Our second-stage shellcode can now be any length, so in our exploit we use a metasploit-generated shellcode that executes notepad.exe. In practice, this second-stage would be responsible for bypassing protected mode (sandbox).
The last step of the process, after we have modified the temporary buffer, is to wait until the JIT’ing process is done and execute the modified JIT code. This can be accomplished by calling the target function until your shellcode executes.
1 2 3 4 5
for (var i = 0; i < 1000; i++) { // call overwritten jit block f.call(); }
Exploit
In order to demonstrate the technique, we adapted the previous code to target Internet Explorer 11 on Windows 10. The code to achieve a read-write memory primitive hasn’t changed, but instead of overwriting a function pointer which will trigger the CFG, we use JIT code overwrite to execute our shellcode.

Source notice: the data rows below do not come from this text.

/-- COPYT.ld. -/
def execEwCopytLd (s : State) : Out := copytWord true s
/-- COPYT.st. -/
def execEwCopytSt (s : State) : Out := copytWord false s

/-- The elements of an indexed copy: (global pieces, scratchpad pieces) (R316). -/
def resolveElems (x : WCtx) (s : State) (q : Cmd) (store : Bool) (sp gbase : Word) (size : Nat) :
    List Nat → Nat → Except WErr (List (List Part × List Part))
  | [], _ => .ok []
  | i :: rest, k => do
    let g := gbase + sxN 32 i * BitVec.ofNat 64 size
    if g.toNat % size ≠ 0 then throw (.eng 3 0)
    let a ← x.glob store g.toNat size
    let b ← x.sp s q (sp + BitVec.ofNat 64 (k * size)).toNat size 1
    let l ← resolveElems x s q store sp gbase size rest (k + 1)
    pure ((a, b) :: l)

/-- COPYX (R316); `store` is `copyx.s`. -/
def copyxWord (store : Bool) (s : State) : Out :=
  engineWord (fun s q e => WRes.of do
    let x := s.wctx q e
    let (sp, gbase, idx, n, q') ← q.pop4
    let size := q.size
    if n.toNat = 0 ∨ 65536 < n.toNat ∨ gbase.toNat % size ≠ 0 then throw (.eng 3 0)
    let ip ← x.sp s q idx.toNat (4 * n.toNat) 4
    let _ ← x.sp s q sp.toNat (size * n.toNat) size
    let (s, ib) ← s.engRead x.c x.agent ip
    let els ← resolveElems x s q store sp gbase size (lanesOf 32 n.toNat (leNat ib)) 0
    let s ← s.copyRows x (if store then els.map (fun p => (p.2, p.1)) else els)
    pure (s, q')) s

/-- COPYX.g. -/
def execEwCopyxG (s : State) : Out := copyxWord false s
/-- COPYX.s. -/
def execEwCopyxS (s : State) : Out := copyxWord true s

/-- Resolve the rows of a fill. -/
def resolveFill (f : Nat → Except WErr (List Part)) (dst : Word) : List (Word × Word) → Except WErr (List (List Part))
  | [] => .ok []
  | (_, d) :: rest => do
    let a ← f (dst + d).toNat
    let l ← resolveFill f dst rest
    pure (a :: l)

/-- Write the rows of a fill. -/
def State.fillRows (s : State) (x : WCtx) (bs : List Byte) : List (List Part) → Except WErr State
  | [] => .ok s
  | p :: rest => do
    let s ← s.engWrite x.c x.agent x.enq.scope false p bs
    State.fillRows s x bs rest

/-- FILL (R317): for global memory a misaligned dst is an argument fault, for scratchpad an alignment fault. -/
def fillWord (glob : Bool) (s : State) : Out :=
  engineWord (fun s q e => WRes.of do
    let x := s.wctx q e
    let (dst, len, pat, q') ← q.pop3
    let size := q.size
    let n := len.toNat
    if n % size ≠ 0 ∨ n < size ∨ 2 ^ 24 < n ∨ (glob ∧ dst.toNat % size ≠ 0) then throw (.eng 3 0)
    if !glob && dst.toNat % size != 0 then throw (.eng 2 dst.toNat)
    let bs := (List.replicate (n / size) (leBytes size pat.toNat)).flatten
    let rows ← resolveFill (fun a => if glob then x.glob true a n else x.sp s q a n 1) dst q.rowsOf
    let s ← s.fillRows x bs rows
    pure (s, q')) s

/-- FILL.g. -/
def execEwFillG (s : State) : Out := fillWord true s
/-- FILL.s. -/
def execEwFillS (s : State) : Out := fillWord false s

/-! Counted reductions -/

/-- The fields of op of `cred.l` and `cred.p` (R319). -/
structure CredOp where
  rop : Rop
  sty : STy
  det : Bool
  cnt : Nat
  idx : Nat
  scope : Scope

/-- The fields, unless a value lies outside its limits (R319). -/
def credOp (op : Word) : Option CredOp :=
  let v := op.toNat
  if credOk op then
    match ropOf (v % 16), styOf (v / 16 % 8), scopeOf (v / 2 ^ 24 % 8) with
    | some r, some t, some sc =>
      some { rop := r, sty := t, det := v / 128 % 2 == 1, cnt := v / 2 ^ 8 % 256 + 1, idx := v / 2 ^ 16 % 256, scope := sc }
    | _, _, _ => none
  else none

/-- The elements of one source line: below offset 56 (R320). -/
def lineElems (size : Nat) (bs : List Byte) : List (Nat × Nat × Nat) :=
  (List.range (56 / size)).map (fun i => (i * size, size, leNat ((bs.drop (i * size)).take size)))

/-- The pieces of the first `n` bytes of a line. -/
def firstOf : List Part → Nat → List Part
  | [], _ => []
  | p :: ps, n => if n = 0 then [] else { p with len := Nat.min p.len n } :: firstOf ps (n - p.len)

/-- One source line contributes to one destination line, whose pieces are `ds` (R320): the checks of an engine's write, which reads what it
reduces into (R245, R347, R385), those of the home (R267), and, where it completes the round, those of the ready flag (R266). -/
def State.credLine (s : State) (c : Nat) (a : Agent) (o : CredOp) (ds : List Part) (bs : List Byte) : Except WErr State := do
  let line := lineOf (((ds.head?).map (·.pa)).getD 0)
  let key := ((ds.head?).map (·.leaf.key)).getD 0
  let flag := 64 * line + 56
  let ps := firstOf ds 56
  if ps.any (fun p => s.pinned .engine p.pa p.len) then throw (.fault 0x22 0 (64 * line) 0)
  let s ← s.engAdmit c a true true ps
  match s.badIn (spansOf ps) with
  | some x => throw (.fault 0x25 0 (lossAddr c x) 0)
  | none => pure ()
  if s.refuses line o.cnt o.idx o.det then throw (.eng 3 (64 * line))
  if s.completes line o.cnt then
    if s.pinned .engine flag 8 then throw (.fault 0x22 0 (64 * line) 0)
    match s.flagClash a line, s.badIn [(flag, 8)] with
    | some (.conflict l w), _ => throw (.fault 0x22 0 (64 * l) (s.agentWord w))
    | some (.retry l w), _ => throw (.retry { agent := a, write := true, sync := true, spans := [(flag, 8)] } l (s.agentWord w))
    | none, some x => throw (.fault 0x25 0 x 0)
    | none, none => pure ()
  let (s, clk) := s.stamp a
  pure (s.contribute key line o.cnt o.det
    { idx := o.idx, agent := a, scope := o.scope, clock := clk, rop := o.rop, sty := o.sty, elems := lineElems (styBytes o.sty) bs })

/-- Lines in increasing order; a refused line keeps the lines below it landed. It answers how many have landed (R320). -/
def State.credLines (s : State) (c : Nat) (a : Agent) (o : CredOp) : List (List Part) → List Byte → Nat → State × Nat × Option WErr
  | [], _, n => (s, n, none)
  | d :: ds, bs, n =>
    match s.credLine c a o d (bs.take 64) with
    | .ok s' => State.credLines s' c a o ds (bs.drop 64) (n + 1)
    | .error e => (s, n, some e)

/-- The destination lines of a range, each in its pieces (R305, R320). -/
def WCtx.lines (x : WCtx) (dst : Nat) : Nat → Except WErr (List (List Part))
  | 0 => .ok []
  | n + 1 => do
    let d ← x.glob true dst 64
    let rest ← WCtx.lines x (dst + 64) n
    pure (d :: rest)

/-- The bytes of the source lines that are read: all but the last eight of each (R320). -/
def sourceParts (ps : List Part) : Nat → Nat → List Part
  | 0, _ => []
  | n + 1, off => slice ps off 56 ++ sourceParts ps n (off + 64)

/-- CRED.l (R320). Lines that have landed before a line is held back by another instance stay landed: the word goes on with that line. -/
def execEwCredL (s : State) : Out :=
  engineWord (fun s q e =>
    let x := s.wctx q e
    let pre : Except WErr (State × Cmd × CredOp × List (List Part) × List Part) := do
      let (dst, src, len, op, q') ← q.pop4
      let o ← match credOp op with
        | some o => pure o
        | none => throw (.eng 3 0)
      if dst.toNat % 64 ≠ 0 ∨ len.toNat % 64 ≠ 0 ∨ len.toNat < 64 ∨ 2 ^ 24 < len.toNat then throw (.eng 3 0)
      let sp ← x.sp s q src.toNat len.toNat 64
      let ds ← x.lines dst.toNat (len.toNat / 64)
      let from_ := sourceParts sp (len.toNat / 64) 0
      let (s, _) ← s.engRead x.c x.agent from_
      pure (s, q', o, ds, sp)
    match pre with
    | .error err => .fail err
    | .ok (s1, q', o, ds, sp) =>
      match s1.credLines x.c x.agent o (ds.drop q.lines) ((s1.readParts sp).drop (64 * q.lines)) q.lines with
      | (s2, _, none) => .step s2 { q' with lines := 0 } 1
      | (s2, n, some (.retry t l w)) =>
        let since := if n = q.lines then q.refused.getD s2.gtc else s2.gtc
        if since + 2 ^ 20 ≤ s2.gtc then .wait (s2.cmdFault x.c x.n 0x23 0 (64 * l) w) q
        else .wait (s2.refuse t l since) { q with lines := n, refused := some since }
      | (_, _, some .hold) => .fail .hold
      | (s2, _, some (.fault cause sub addr other)) => .wait (s2.cmdFault x.c x.n cause sub addr other) { q with lines := 0 }) s
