-- ==== Sys2Proof/Machine/Notices.lean ====
section
/-! DEFINITION. Notices, the publication table, the gathering port and pulls (spec 17 R344 to R361, 15 R321 to R323). -/
namespace Sys2Proof.Machine

/-! The descriptor (R344, R345) -/

/-- A notice descriptor. -/
structure Desc where
  loc : Nat
  done : Nat
  tag : BitVec 32
  size : Nat
  timeout : Nat
  prio : Nat
  retain : Nat
  cons : List Nat
  deriving DecidableEq, Repr

/-- Field of `n` bytes at offset `off` of a byte block. -/
def field (bs : List Byte) (off n : Nat) : Nat := leNat ((bs.drop off).take n)

/-- A descriptor, if it is valid (R345); with `own` the block's location is part of it. -/
def parseDesc (bs : List Byte) (own : Bool) : Option Desc :=
  let nc := field bs 0x1D 1
  let all := (List.range 8).map (fun i => field bs (0x20 + 2 * i) 2)
  let cons := all.take nc
  let size := field bs 0x14 4
  let d : Desc :=
    { loc := field bs 0 8, done := field bs 8 8, tag := BitVec.ofNat 32 (field bs 0x10 4), size := size,
      timeout := field bs 0x18 4, prio := field bs 0x1C 1 % 8, retain := field bs 0x1E 1, cons := cons }
  if (!own || d.loc % 64 == 0) && d.done % 8 == 0 && size % 512 == 0 && decide (512 ≤ size ∧ size ≤ 1048576) &&
      decide (1 ≤ d.timeout) && decide (field bs 0x1C 1 < 8) && decide (1 ≤ nc ∧ nc ≤ 8) &&
      decide (1 ≤ d.retain ∧ d.retain ≤ nc) && field bs 0x1F 1 == 0 && field bs 0x30 16 == 0 &&
      cons.all (fun c => decide (c < 2 ^ 15) && decide (c % 512 < 320)) && decide (cons.eraseDups.length = nc) &&
      (all.drop nc).all (· == 0) then some d
  else none

/-! Publication (R346 to R350) -/

/-- Entry `i` of the publication table. -/
def Port.pub (p : Port) (i : Nat) : Option Pub := SMap.get none p.pubs i
/-- Replace entry `i`. -/
def State.setPub (s : State) (c i : Nat) (b : Option Pub) : State :=
  s.modPort c (fun p => { p with pubs := SMap.set none p.pubs i b })
/-- The entry that holds a notice. -/
def Port.find (p : Port) (nid : Word) : Option (Nat × Pub) :=
  (List.range 64).findSome? (fun i => match p.pub i with
    | some b => if b.nid = nid then some (i, b) else none
    | none => none)
/-- A free entry. -/
def Port.freePub (p : Port) : Option Nat := (List.range 64).find? (fun i => (p.pub i).isNone)
/-- Entries in use: PUBSTAT.NPUB (R352). -/
def Port.npub (p : Port) : Nat := ((List.range 64).filter (fun i => (p.pub i).isSome)).length

/-- Knowledge that the pulls of a block take from its NOTICE or NOTE, as an XFENCE naming the gathering path would order
it (log 15). -/
def Clock.fenced (k : Clock) (paths : List Path) : Clock := k.onto .gath paths

/-- The agent's own release, fenced for the pulls of the block (R346, R322). -/
def State.noticeClock (s : State) (a : Agent) : State × Clock :=
  let (s, k) := s.release a .pod
  (s, k.fenced [.core, .copy, .mtx, .coll])

/-- Record a notice, pin its block and send it to its consumers (R346). -/
def State.publish (s : State) (c i : Nat) (d : Desc) (loc : Nat) (pages : List Leaf) (done : Option (Nat × Leaf)) (asp : Option Word)
    (note : Bool) (role : Role) (clk : Clock) : State × Word :=
  let serial := (s.core c).port.serial
  let nid := BitVec.ofNat 64 (s.podId c * 2 ^ 48 + serial % 2 ^ 48)
  let info : NoticeInfo := { nid := nid, tag := d.tag, size := d.size, prio := d.prio, producer := s.podId c }
  let (g, gen) := s.groupOf c
  let b : Pub :=
    { nid := nid, info := info, frames := pages, loc := loc % 2 ^ 56, done := done, doneAsp := asp, cons := d.cons, count := d.retain,
      counted := [], pulling := [], begun := [], expiry := s.gtc + d.timeout, timeout := d.timeout, expired := false,
      raised := false, trapAt := none, role := role, note := note, epoch := (s.core c).epoch, group := g, gen := gen,
      clock := clk, kept := [] }
  let s := s.modPort c (fun p => { p with serial := p.serial + 1 })
  let s := s.setPub c i (some b)
  let s := s.raiseFlight c pages
  (d.cons.foldl (fun s x => s.send (s.podId c) x g gen (.notice info)) s, nid)

/-- The producer withdraws a notice from every consumer that has not begun a pull (R348, R349). -/
def State.withdraw (s : State) (c : Nat) (b : Pub) : State :=
  (b.cons.filter (fun x => !b.begun.contains x && !b.counted.contains x)).foldl
    (fun s x => s.send (s.podId c) x b.group b.gen (.withdraw b.nid)) s

/-- The port reports a fault of one of its accesses to firmware; a collective engine's goes to core 80d (R239). -/
def State.portFault (s : State) (c : Nat) (chain : Nat) (cause addr : Nat) (other : Word) : State :=
  if chain = 4 then s.report (80 * dieOf c) { cause := cause, src := 3, ctx := 0, val := BitVec.ofNat 64 addr, other := other }
  else s.report c { cause := cause, src := 2, ctx := 0, val := BitVec.ofNat 64 addr, other := other }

You can find the final proof-of-concept exploit at https://github.com/theori-io/jscript9-typedarray-cfg.
Impact
Since the impact of this CFG bypass is limited to situations where the adversary already has a read-write memory primitive, its usefulness may be limited in practice. With that caveat, this bypass has the advantage of being built into the architecture of the Chakra JIT, which means that it may be difficult to patch out and should not be affected by future mitigations such as Intel’s CET.
Patch
Microsoft has committed the changes in ChakraCore in trying to mitigate the CFG bypass we found (along with other CVE patches). The basic idea is to compute the checksum as the encoder encodes the instructions, and validate the checksum after copying the entire buffer to the final RX (read/execute-only) buffer. And, only when it’s validated the entry point of JIT’ed code as a valid CFG target. The choice of the checksum algorithm here was CRC32.
We appreciate Microsoft’s willingness to offer bug bounties for mitigation bypasses and quick response time. We hope that this post will inspire others to continue to research new ways to bypass current mitigations and develop new mitigations.